Hao-Lun Hsu, Nikki Lijing Kuang, Boyi Liu, Zhewei Yao, Yuxiong He
Large language model (LLM) agents struggle with long-horizon tasks due to their inherent statelessness, requiring all task-relevant information to be encoded in growing input contexts. The resulting degraded reasoning quality, increased inference cost, and higher latency necessitate efficient working memory mechanisms. However, existing approaches either rely on lossy compression or similarity-based retrieval, which often fail to capture temporal structure and causal dependencies required for multi-step agentic tasks. In this work, we present HORMA, a Hierarchical Organize-and-Retrieve Memory Agent that organizes experience into a file-system-like hierarchical structure, where summarized entities are linked to the corresponding raw trajectories, enabling efficient access without losing detailed information. HORMA decomposes working memory into two stages: structured memory construction and navigation-based retrieval. The construction module iteratively refines how experiences are structured by distinguishing between failures caused by missing information and those caused by misleading or overloaded context. The navigation module retrieves task-relevant context by traversing the hierarchy using a lightweight agent trained with reinforcement learning to select minimal yet sufficient context, thereby reducing latency along the critical execution path. Across ALFWorld, LoCoMo, and LongMemEval, HORMA improves task performance under constrained context budgets while requiring at most 22.17% of the baseline token usage in long conversation tasks. Compared to existing methods, it consistently achieves better efficiency-performance trade-offs and generalizes effectively to unseen tasks.

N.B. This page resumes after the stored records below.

-- ==== Sys2Proof/Tests/Slice0.lean ====
section
/-! SUPPORT. Tests of single steps, decoded words and ill-formed terms, and a witness for the hypotheses of every statement
that has any. Every expected value is a vector of spec/95_test_vectors.md or an example of the rule its comment names; none is
the model's own answer. -/

namespace Sys2Proof.Tests

open Sys2Proof Sys2Proof.Machine

/-! ### Small states -/

/-- Six flags, each 0 or 1, in the order of spec/95_test_vectors.md: N V D I Z C. -/
def flags (n v d i z c : Nat) : Flags :=
  { C := c == 1, Z := z == 1, I := i == 1, D := d == 1, V := v == 1, N := n == 1 }

/-- A 6502 at an instruction boundary, the code at its PC and some cells of memory given. -/
def at6502 (pc : Addr) (a x y s : Byte) (p : Flags) (code : List Byte) (cells : List (Addr × Byte)) : State :=
  place6502 code { State.reset with A := a, X := x, Y := y, S := s, P := p, PC := pc, mem := writeAll [] cells }

/-- `at6502` with the code at 0x0600, as the vectors have it. -/
def at06 (a x y s : Byte) (p : Flags) (code : List Byte) (cells : List (Addr × Byte)) : State :=
  at6502 0x0600 a x y s p code cells

/-- What the vectors list of an instruction's end: the registers, the flags, the bus writes in order and the bus cycles. -/
structure End where
  A : Byte
  X : Byte
  Y : Byte
  S : Byte
  PC : Addr
  P : Flags
  writes : List (Addr × Byte)
  cycles : Nat
deriving DecidableEq, Repr

/-- The end of an instruction. -/
def ends : Outcome → Option End
  | .next t => some ⟨regA t, regX t, regY t, regS t, t.PC, t.P,
      (t.trace.filter (fun c => !c.rw)).map (fun c => (c.addr, c.data)), t.trace.length⟩
  | .fault _ => none
  | .refused _ => none

/-- The 8080's flags. -/
structure Flags80 where
  S : Bool
  Z : Bool
  AC : Bool
  P : Bool
  CY : Bool
deriving DecidableEq, Repr

/-- Five flags, each 0 or 1: S Z AC P CY. -/
def flags80 (s z ac p cy : Nat) : Flags80 := ⟨s == 1, z == 1, ac == 1, p == 1, cy == 1⟩

/-- An 8080 with the code at its PC and some cells of memory given. -/
def at8080 (a : Byte) (bc de hl sp pc : Addr) (f : Flags80) (code : List Byte)
    (cells : List (Addr × Byte)) : State :=
  place8080 code { State.reset with
    proc := .i8080
    mem := writeAll [] cells
    i80 := { I8080.reset with
      A := a, B := hi bc, C := lo bc, D := hi de, E := lo de, H := hi hl, L := lo hl, SP := sp, PC := pc
      fS := f.S, fZ := f.Z, fAC := f.AC, fP := f.P, fCY := f.CY } }

/-- What the vectors list of an 8080 step's end: the registers, the flags, and the bytes at the addresses written. -/
structure End80 where
  A : Byte
  BC : Addr
  DE : Addr
  HL : Addr
  SP : Addr
  PC : Addr
  F : Flags80
  bytes : List (Addr × Byte)
deriving DecidableEq, Repr

/-- The end of an 8080 step, with the bytes at some addresses. -/
def ends80 (as : List Addr) : Outcome → Option End80
  | .next t =>
    let c := t.i80
    some ⟨c.A, cat c.B c.C, cat c.D c.E, cat c.H c.L, c.SP, c.PC, ⟨c.fS, c.fZ, c.fAC, c.fP, c.fCY⟩,
      as.map (fun a => (a, t.mem.read a))⟩
  | .fault _ => none
  | .refused _ => none

/-- A fact about the next state. -/
def leaves (p : State → Bool) : Outcome → Bool
  | .next t => p t
  | .fault _ => false
  | .refused _ => false

/-! ### WellFormed: an ill-formed term for each check -/

/-- A mode that the rule of the mnemonic does not list (42_load_store.md, 43_alu.md, 44_rmw.md, 45_control.md). -/
theorem test_ill_formed_documented :
    [Instr.lda .impl, .ldx .zpx, .ldy .zpy, .sta .imm, .stx .zpx, .sty .zpy, .adc .zpy, .sbc .acc, .and .ind, .ora .impl,
      .eor .zpy, .cmp .rel, .cpx .zpx, .cpy .absx, .bit .imm, .asl .izx, .lsr .absy, .rol .imm, .ror .zpy, .inc .acc,
      .dec .absy, .jmp .zp].all (fun i => !i.wf) = true := by decide

/-- The same of 47_illegal.md, and MOV M,M (48_i8080.md R440). -/
theorem test_ill_formed_others :
    [Instr.slo .imm, .rla .acc, .sre .zpy, .rra .imm, .dcp .impl, .isc .zpy, .sax .absx, .lax .imm, .sha .absx,
      .nopU .zp 3, .nopU .imm 5, .nopU .abs 1, .nopU .absy 0, .i80Mov .m .m].all (fun i => !i.wf) = true := by decide

/-- Each check admits a term, at a boundary of its list. -/
theorem test_well_formed :
    [Instr.lda .izy, .ldx .absy, .ldy .absx, .sta .izy, .stx .abs, .sty .abs, .cpx .abs, .bit .abs, .asl .acc, .inc .absx,
      .jmp .ind, .slo .absx, .sax .zpy, .lax .absy, .sha .izy, .nopU .zp 2, .nopU .absx 5, .i80Mov .m .a, .i80Mov .a .m].all
      Instr.wf = true := by decide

HORMA addresses a genuine and increasingly important problem: how LLM agents can maintain effective working memory over long-horizon tasks without succumbing to context window limitations. The key insight is the explicit decoupling of memory construction from memory retrieval, operationalized through a shared file-system-like hierarchical workspace. This is a meaningful architectural contribution because it resolves a credit assignment problem that plagues joint optimization approaches — when a task fails, it becomes ambiguous whether the fault lies in how memory was organized or how it was retrieved.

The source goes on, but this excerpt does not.